Although Mr Biden’s win was by a smaller margin than had been expected by many participants in financial markets, the realisation of the ‘base case’ nevertheless has had most of the effects predicted so far. The dollar has weakened to two-month lows against the euro and various other currencies while the ‘Biden Bounce’ for stock markets was in full swing this morning.
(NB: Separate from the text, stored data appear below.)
/-- DecodeChecksInOrder: here 0 and 2^31, mode 9 of a cache whose last is 8, a SAME byte at the limit and
below it, and a varint. -/
theorem witness_DecodeChecksInOrder :
    base.cache.decode (parsing.readByte .inp) 0 8 0 0 = .error .addrHereNonpositive ∧
    base.cache.decode (parsing.readByte .inp) 0 8 2147483648 0 = .error .addrHereNonpositive ∧
    base.cache.decode (parsing.readByte .inp) 0 8 2147483647 9 = .error .addrBadMode ∧
    base.cache.decode (parsing.readByte .inp) 8 8 5 6 = .endOfData ∧
    base.cache.decode (parsing.readByte .inp) 7 8 5 8 = .ok 0 8 ∧
    base.cache.decode (parsing.readByte .inp) 0 8 129 0 = .ok 128 2 ∧
    base.cache.decode (parsing.readByte .inp) 0 8 128 0 = .error .addrOutOfRange ∧
    { base.cache with near := [(0, 0x7FFFFFFF)] }.decode (parsing.readByte .inp) 0 8 5 2 =
      .error .addrNearOverflow ∧
    base.cache.decode (parsing.readByte .inp) 2 8 5 1 = .error .varintOverflow := by decide +kernel

/-- AddressRoundTrip: V27's first four addresses, over the bytes of their four fields. -/
theorem witness_AddressRoundTrip :
    base.cache.Inv ∧ base.cache.encodeAll [(0, 166), (167, 255), (212, 301), (167, 400)] =
      ([0, 1, 1, 3], [0x00, 0x58, 0x59, 0x00],
        { nearSize := 4, sameSize := 3, nextSlot := 0, near := [(1, 167), (2, 212), (3, 167)],
          same := [(167, 167), (212, 212)] }) :=
  ⟨witness_CacheInv, by decide +kernel⟩

/-- CodeTableReadsBackWhatWasWritten: the last entry and the largest packed entry, each one beyond (V35). -/
theorem witness_CodeTableReadsBackWhatWasWritten :
    base.failed = false ∧ answer (.ctRead 255) base = ok 0x101080403 ∧ answer (.ctRead 256) base = misuse ∧
    ready.serState ≠ .uninit ∧ answer (.ctWrite 0 2) ready = misuse ∧ base.serState = .uninit ∧
    answer (.ctWrite 255 0xFFFFFFFFFFFF) base = ok ∧ answer (.ctWrite 255 0x1000000000000) base = misuse ∧
    answer (.ctWrite 256 0) base = misuse ∧ Sparse.rising base.ct = true := by decide +kernel

/-- CtValidateCompletes: V35: valid, an illegal half, a missing combination, and the operand 256; and an ADD of
mode 1 (93_implementation_defined.md U31, log 15). -/
theorem witness_CtValidateCompletes :
    base.failed = false ∧ base.serState = .uninit ∧ answer (.ctValidate 8) base = ok ∧
    regAfter (.ctValidate 7) base 3 = some 0x93 ∧ regAfter (.ctValidate 9) base 3 = some 0x409 ∧
    answer (.ctValidate 256) base = misuse ∧
    regAfter (.ctValidate 8) { base with ct := [(9, ⟨1, 8, 1, 0, 0, 0⟩)] } 3 = some 9 ∧ ready.serState ≠ .uninit ∧ answer (.ctValidate 8) ready = misuse := by
  decide +kernel

/-- InstructionMapFindsTheLowest: V34 and V37; each operand one beyond its range. -/
theorem witness_InstructionMapFindsTheLowest :
    base.failed = false ∧ answer (.imFirst 3 4 0) base = ok 20 ∧ answer (.imFirst 1 18 0) base = ok 256 ∧
    answer (.imSecond 2 3 4 0) base = ok 163 ∧ answer (.imSecond 20 1 1 0) base = ok 247 ∧
    answer (.imSecond 255 255 255 255) base = ok 256 ∧ answer (.imFirst 256 0 0) base = misuse ∧
    answer (.imFirst 255 256 0) base = misuse ∧ answer (.imFirst 255 255 256) base = misuse ∧
    answer (.imSecond 255 255 255 256) base = misuse := by decide +kernel

/-- LookupLaws: in the default table. -/
theorem witness_LookupLaws :
    (defaultEntry 20).single = some ⟨3, 4, 0⟩ ∧ lookupSecond defaultEntry 2 ⟨3, 4, 0⟩ < 256 ∧ 8 ≤ 255 ∧
    tableValid defaultEntry 8 = true := by decide +kernel

/-- SerStartCompletes: open already; the flags 3 and 4; a table not valid; a mode beyond CT_MAXMODE; room for
five bytes and for four (V35, V41, V47). -/
theorem witness_SerStartCompletes :
    ready.failed = false ∧ ready.serState ≠ .uninit ∧ answer (.serStart 0) ready = misuse ∧
    base.serState = .uninit ∧ answer (.serStart 3) base = ok 5 ∧ answer (.serStart 4) base = misuse ∧
    byteAfter (.serStart 3) base .out 3 = some 0x53 ∧ byteAfter (.serStart 0) base .out 3 = some 0x00 ∧
    regAfter (.serStart 0) { base with ctValid := false } 3 = some 0x100 ∧
    regAfter (.serStart 0) { base with ctMaxMode := 7 } 3 = some 0x200 ∧
    answer (.serStart 0) { base with outLen := 11 } = ok 5 ∧
    answer (.serStart 0) { base with outLen := 12 } = some (Response.bare .capacity) := by decide +kernel

/-- SerSettingsComplete: each command in the states its rule names, each operand one beyond (V39, V44). -/
theorem witness_SerSettingsComplete :
    base.failed = false ∧ base.serState = .uninit ∧ ready.serState = .ready ∧ adding.serState = .inWindow ∧
    answer (.serWindow 1 0 0) base = misuse ∧ answer (.serWindow 2 0x7FFFFFFF 0x7FFFFFFF) ready = ok ∧
    answer (.serWindow 1 5 5) ready = ok ∧ regAfter (.serWindow 0 5 5) ready 0x1A = some 0 ∧
    answer (.serWindow 3 0 0) ready = misuse ∧ answer (.serWindow 0 0x80000000 0) ready = misuse ∧
    answer (.serWindow 0 0 0x80000000) ready = misuse ∧ answer (.serChecksum 1) base = misuse ∧
    regAfter (.serChecksum 1) ready 3 = some 0x300 ∧
    answer (.serChecksum 0xFFFFFFFF) { ready with checksumOn := true } = ok ∧
    answer (.serChecksum 0x100000000) { ready with checksumOn := true } = misuse ∧
    answer .serFinish base = misuse ∧ answer .serFinish ready = ok ∧ regAfter .serFinish adding 1 = some 21 := by
  decide +kernel

/-- PlanTriesInOrder: V37 for the first and the third attempt, V36's table entry for the second, a size of 300
for the last. -/
theorem witness_PlanTriesInOrder :
    adding.plan instCopy 4 0 = some ⟨some 163, [], -1⟩ ∧
    { adding with ct := [(4, ⟨1, 1, 0, 3, 0, 0⟩)] }.plan instCopy 300 0 = some ⟨some 4, [0x82, 0x2C], -1⟩ ∧
    ready.plan instAdd 1 0 = some ⟨none, [2], 0⟩ ∧
    ready.plan instRun 300 0 = some ⟨none, [0x00, 0x82, 0x2C], 0⟩ := by decide +kernel

/-- The window of `adding` with one byte left in INST and ADDR and two in DATA (their capacities are 16). -/
def nearlyFull : State := { adding with instLen := 15, dataLen := 14, addrLen := 15 }

theorem witness_SerInv_nearlyFull : nearlyFull.SerInv where
  table_valid := fun _ => by decide +kernel
  max_mode_le := by decide
  idle_empty := by decide
  ready_empty := by decide
  window_nonempty := by decide
  last_opcode := .inr ⟨by decide, by decide, ⟨1, 1, 0⟩, by decide, by decide +kernel⟩
  win_len_le := by decide
  open_valid := by decide

/-- SerInstructionsComplete: an ADD that fills INST and DATA to the last byte, a COPY that merges and fills
ADDR; one byte more in DATA, in INST and in ADDR, and the lower space where two overflow (V47). -/
theorem witness_SerInstructionsComplete :
    nearlyFull.SerInv ∧ nearlyFull.cache.Inv ∧ nearlyFull.failed = false ∧ nearlyFull.serState ≠ .uninit ∧
    nearlyFull.fits ⟨none, [3], 15⟩ .data 2 ∧ nearlyFull.fits ⟨some 163, [], -1⟩ .addr 1 ∧
    nearlyFull.lacks ⟨none, [4], 15⟩ .data 3 3 ∧ nearlyFull.lacks ⟨none, [0, 0x82, 0x2C], 15⟩ .data 1 4 ∧
    { nearlyFull with addrLen := 16 }.lacks ⟨some 163, [], -1⟩ .addr 1 5 ∧
    (nearlyFull.plan instAdd 2 0 = some ⟨none, [3], 15⟩ ∧ nearlyFull.plan instCopy 4 0 = some ⟨some 163, [], -1⟩ ∧
      answer (.serAdd 2 2) nearlyFull = ok ∧ answer (.serCopy 0 4) nearlyFull = ok ∧
      regAfter (.serAdd 0 3) nearlyFull 3 = some 3 ∧ regAfter (.serRun 300 0x5A) nearlyFull 3 = some 4 ∧
      regAfter (.serCopy 0 4) { nearlyFull with addrLen := 16 } 3 = some 5 ∧
      regAfter (.serCopy 0 300) { nearlyFull with addrLen := 16 } 3 = some 4 ∧
      regAfter (.serAdd 2 2) { nearlyFull with interleaved := true } 3 = some 4) :=
  ⟨witness_SerInv_nearlyFull, witness_CacheInv, rfl, by decide, ⟨by decide, by decide⟩, ⟨by decide, by decide⟩,
    .inl ⟨rfl, by decide, rfl⟩, .inr (.inl ⟨rfl, by decide, by decide, rfl⟩),
    .inr (.inr (.inr ⟨rfl, by decide, by decide, rfl⟩)), by decide +kernel⟩

/-- WindowDecodesToWhatWasGiven: an ADD, a RUN and a COPY in a window that reads as the ADD given before; a
SER_START, a SER_OUTPUT, the two resets; and a step that leaves the stream open. -/
theorem witness_WindowDecodesToWhatWasGiven :
    adding.SerInv ∧ adding.cache.Inv ∧ adding.WindowReads [.add 1 [97]] ∧ adding.failed = false ∧
    adding.serState ≠ .uninit ∧
    (∃ t, exec (.serAdd 2 2) adding = .next t ∧ t.failed = false) ∧
    (∃ t, exec (.serRun 300 0x5A) adding = .next t ∧ t.failed = false) ∧
    (∃ t, exec (.serCopy 0 4) adding = .next t ∧ t.failed = false) ∧
    (∃ t, exec (.serStart 3) base = .next t ∧ t.failed = false) ∧
    (∃ t, exec .serOutput { adding with outLen := 7 } = .next t ∧ t.failed = false) ∧
    goesOn (exec .sessionReset adding) ∧ goesOn (exec .reset adding) ∧
    (∃ t, step (given adding 0x35) = .next t ∧ t.serState ≠ .uninit) ∧ opBits 0x35 = 0x35 :=
  ⟨witness_SerInv, witness_CacheInv, witness_WindowReads, rfl, by decide, ⟨_, rfl, by decide +kernel⟩,
    ⟨_, rfl, by decide +kernel⟩, ⟨_, rfl, by decide +kernel⟩, ⟨_, rfl, by decide +kernel⟩,
    ⟨_, rfl, by decide +kernel⟩, ⟨_, rfl⟩, ⟨_, rfl⟩, ⟨_, rfl, by decide +kernel⟩, by decide⟩

/-- SerInstructionFaults: no session; sizes of -1, 0 and one too many; the other operand one beyond (V44). -/
theorem witness_SerInstructionFaults :
    base.serState = .uninit ∧ answer (.serAdd 0 1) base = misuse ∧ ready.failed = false ∧
    ready.serState ≠ .uninit ∧ regAfter (.serAdd 0 (sfield (-1))) ready 1 = some 18 ∧
    answer (.serRun 0 0) ready = misuse ∧ answer (.serAdd 0 0x80000000) ready = misuse ∧
    answer (.serAdd 3 2) ready = misuse ∧ answer (.serAdd 2 2) ready = ok ∧
    answer (.serRun 0x7FFFFFFF 256) ready = misuse ∧ answer (.serRun 0x7FFFFFFF 255) ready = ok ∧
    answer (.serCopy 1 4) adding = misuse ∧ answer (.serCopy (sfield (-1)) 4) adding = misuse := by
  decide +kernel

/-- SerOutputCompletes: no session; an empty window; a window of ten bytes with room for ten and for nine
(V39). -/
theorem witness_SerOutputCompletes :
    base.failed = false ∧ base.serState = .uninit ∧ answer .serOutput base = misuse ∧
    ready.serState ≠ .uninit ∧ ready.winTargetLen = 0 ∧ answer .serOutput ready = ok ∧
    adding.winTargetLen ≠ 0 ∧ answer .serOutput { adding with outLen := 7 } = ok 9 ∧
    answer .serOutput { adding with outLen := 8 } = some (Response.bare .capacity) := by decide +kernel

/-- SerializerTransitions: each row of its table, and a command in a state its row does not list. -/
theorem witness_SerializerTransitions :
    (given base 0x60).failed = false ∧ goesOn (step (given base 0x60)) ∧ goesOn (step (given ready 0x67)) ∧
    goesOn (step (given adding 0x66)) ∧ goesOn (step (given adding 0x67)) ∧ goesOn (step (given base 0x67)) ∧
    rsvBits 0x67 = 0 :=
  ⟨rfl, ⟨_, rfl⟩, ⟨_, rfl⟩, ⟨_, rfl⟩, ⟨_, rfl⟩, ⟨_, rfl⟩, by decide⟩

/-- The reader's window: RUN, ADD with a size, COPY and the compound bytes, in both formats. -/
def window (interleaved : Bool) (inst data addr : List Byte) : State :=
  ((({ base with winSrcSize := 200 }.append .inst inst).append .data data).append .addr addr).setFormatFlags
    interleaved.toNat

/-- The delta instructions an opcode byte is read as. -/
def deltasOf (b : Byte) (s : State) : List Delta :=
  match exec (decodeOpcode b) s with
  | .next t => t.reader.deltas
  | _ => []

/-- RunAndAddOpcodes (30_encoding.md rules R95, R96, R97). -/
theorem witness_RunAndAddOpcodes :
    (∀ op, (window false [] [] []).ctEntry op = defaultEntry op) ∧
    varintParse .w32 ((window false [0, 2] [0x6C] []).readByte .inst) 1 2 = .ok 2 2 ∧
    deltasOf 0 (window false [0, 2] [0x6C] []) = [.run 2 0x6C] ∧
    deltasOf 1 (window true [1, 2, 5, 6] [] []) = [.add 2 [5, 6]] ∧
    deltasOf 2 (window false [2] [7] []) = [.add 1 [7]] :=
  ⟨fun _ => rfl, by decide +kernel⟩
The main event among central banks last week was the Reserve Bank of Australia’s cut of its cash rate by 0.15% as expected, taking it to 0.1%, a new record low. Eyes are mainly on the Reserve Bank of New Zealand this week and whether the Kiwi central bank will follow and cut its own cash rate on Wednesday morning despite the consensus currently being for a hold at 0.25%. The Banco de México is also due to meet on Thursday night GMT; a cut of 0.25% to 4% seems to be possible at the meeting.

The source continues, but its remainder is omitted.